Global: Economy starts second half on solid footing. China's factory activity expanded at its fastest in 18 months in July, while the euro zone's private sector also perked up, but the pace of US manufacturing expansion slowed. While China is relying on increased government stimulus to steer its economy away from reliance on exports and towards consumer spending, Europe has taken the opposite approach, combining fiscal austerity with near-zero interest rates, and the US is beginning to wind down its monetary expansion. The latest HSBC/Markit Flash China Manufacturing PMI rose to 52 in July from 50.7, the highest reading since Jan 2013, and well above the 50-point level that separates growth from contraction. (Reuters)

US: Jobless claims hit more than eight-year low, but home sales tumble. The number of Americans filing new claims for unemployment benefits fell to the lowest level in nearly 8-1/2 years last week, suggesting the labor market recovery was gaining traction. While another report showed a sharp decline in new homes sales in June, economists cautioned against reading too much into the drop, noting that other data have pointed to housing getting back on track after stalling in late 2013. Initial claims for state unemployment benefits declined 19,000 to a seasonally adjusted 284,000 for the week ended July 19, the lowest level since February 2006, the Labor Department said. (Reuters)

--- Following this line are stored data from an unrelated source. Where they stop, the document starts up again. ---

-- ==== Sys2Proof/Machine/Types.lean ====
section
/-! DEFINITION. The types of logic variables and when a forced value of one is representable in another (R303). -/

namespace Sys2Proof.Machine

open Sys2Proof.Float

/-- The whole number that a value of an integer, bit string or BOOL spells. -/
def wholeOf (t : IecType) (val : List Byte) : Option Int :=
  match t with
  | .bool => some (unle (val.take 1))
  | .int sgn n => let v := unle (val.take n); some (if sgn then signed (8 * n) v else v)
  | .bits n => some (unle (val.take n))
  | _ => none

/-- A whole number as a value of an integer, bit string or BOOL, none outside its range. -/
def wholeTo (t : IecType) (v : Int) : Option (List Byte) :=
  let range (lo hi : Int) (n : Nat) : Option (List Byte) :=
    if lo ≤ v ∧ v < hi then some (le n (v % (2 ^ (8 * n) : Nat)).toNat) else none
  match t with
  | .bool => range 0 2 1
  | .int sgn n => if sgn then range (-(2 ^ (8 * n - 1) : Nat)) (2 ^ (8 * n - 1) : Nat) n else range 0 (2 ^ (8 * n) : Nat) n
  | .bits n => range 0 (2 ^ (8 * n) : Nat) n
  | _ => none

/-- The number that a REAL or LREAL spells. -/
def realOf (t : IecType) (val : List Byte) : Option FpNum :=
  match t with
  | .real => some (n32 (BitVec.ofNat 32 (unle (val.take 4))))
  | .lreal => some (n64 (BitVec.ofNat 64 (unle (val.take 8))))
  | _ => none

/-- Two numbers are equal and finite. -/
def sameNum (a b : FpNum) : Bool := finite a && finite b && !lt a b && !lt b a

/-- A number as a REAL or LREAL, none where it is not exactly representable. -/
def realTo (t : IecType) (x : FpNum) : Option (List Byte) :=
  match t with
  | .real => if sameNum (n32 (r32 x)) x then some (le 4 (r32 x).toNat) else none
  | .lreal => if sameNum (n64 (r64 x)) x then some (le 8 (r64 x).toNat) else none
  | _ => none

/-- A forced value in a new type, none where the force is lost (R303). -/
def convertForce (old new : IecType) (val : List Byte) : Option (List Byte) :=
  match old, new with
  | .str _, .str n => if val.length ≤ n then some val else none
  | .duration u1 n1, .duration u2 n2 =>
    let t := unle (val.take n1) * u1
    if t % u2 = 0 ∧ t / u2 < 2 ^ (8 * n2) then some (le n2 (t / u2)) else none
  | _, _ =>
    match wholeOf old val, realOf old val with
    | some v, _ =>
      match old, new with
      | .int _ _, .real => realTo new (ofInt v)
      | .int _ _, .lreal => realTo new (ofInt v)
      | _, _ => wholeTo new v
    | none, some x =>
      match new with
      | .int _ _ =>
        let r := ratioOf x
        if finite x && r.1 % (r.2 : Int) == 0 then wholeTo new (r.1 / (r.2 : Int)) else none
      | _ => realTo new x
    | none, none => none

end Sys2Proof.Machine
end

US: Stagnant wages leaves central banks fretting over fate of workers. After injecting trillions of dollars into the global financial system over the last six years, the world's central bankers now face a vexing question: why is so little of it showing up in workers' paychecks? From the US Federal Reserve to the BOE, the BOJ and the ECB, slow wage growth is a major concern as central bankers continue to look for signs of a solid recovery. The standing assumption has been that low interest rates would support growth, growth would translate into jobs, and tighter labor markets would lead to rising pay. But the tepid pace of wage growth this far into the recovery "makes them very nervous," said Joel Prakken, a senior MD at the Macroeconomic Advisers. (Reuters)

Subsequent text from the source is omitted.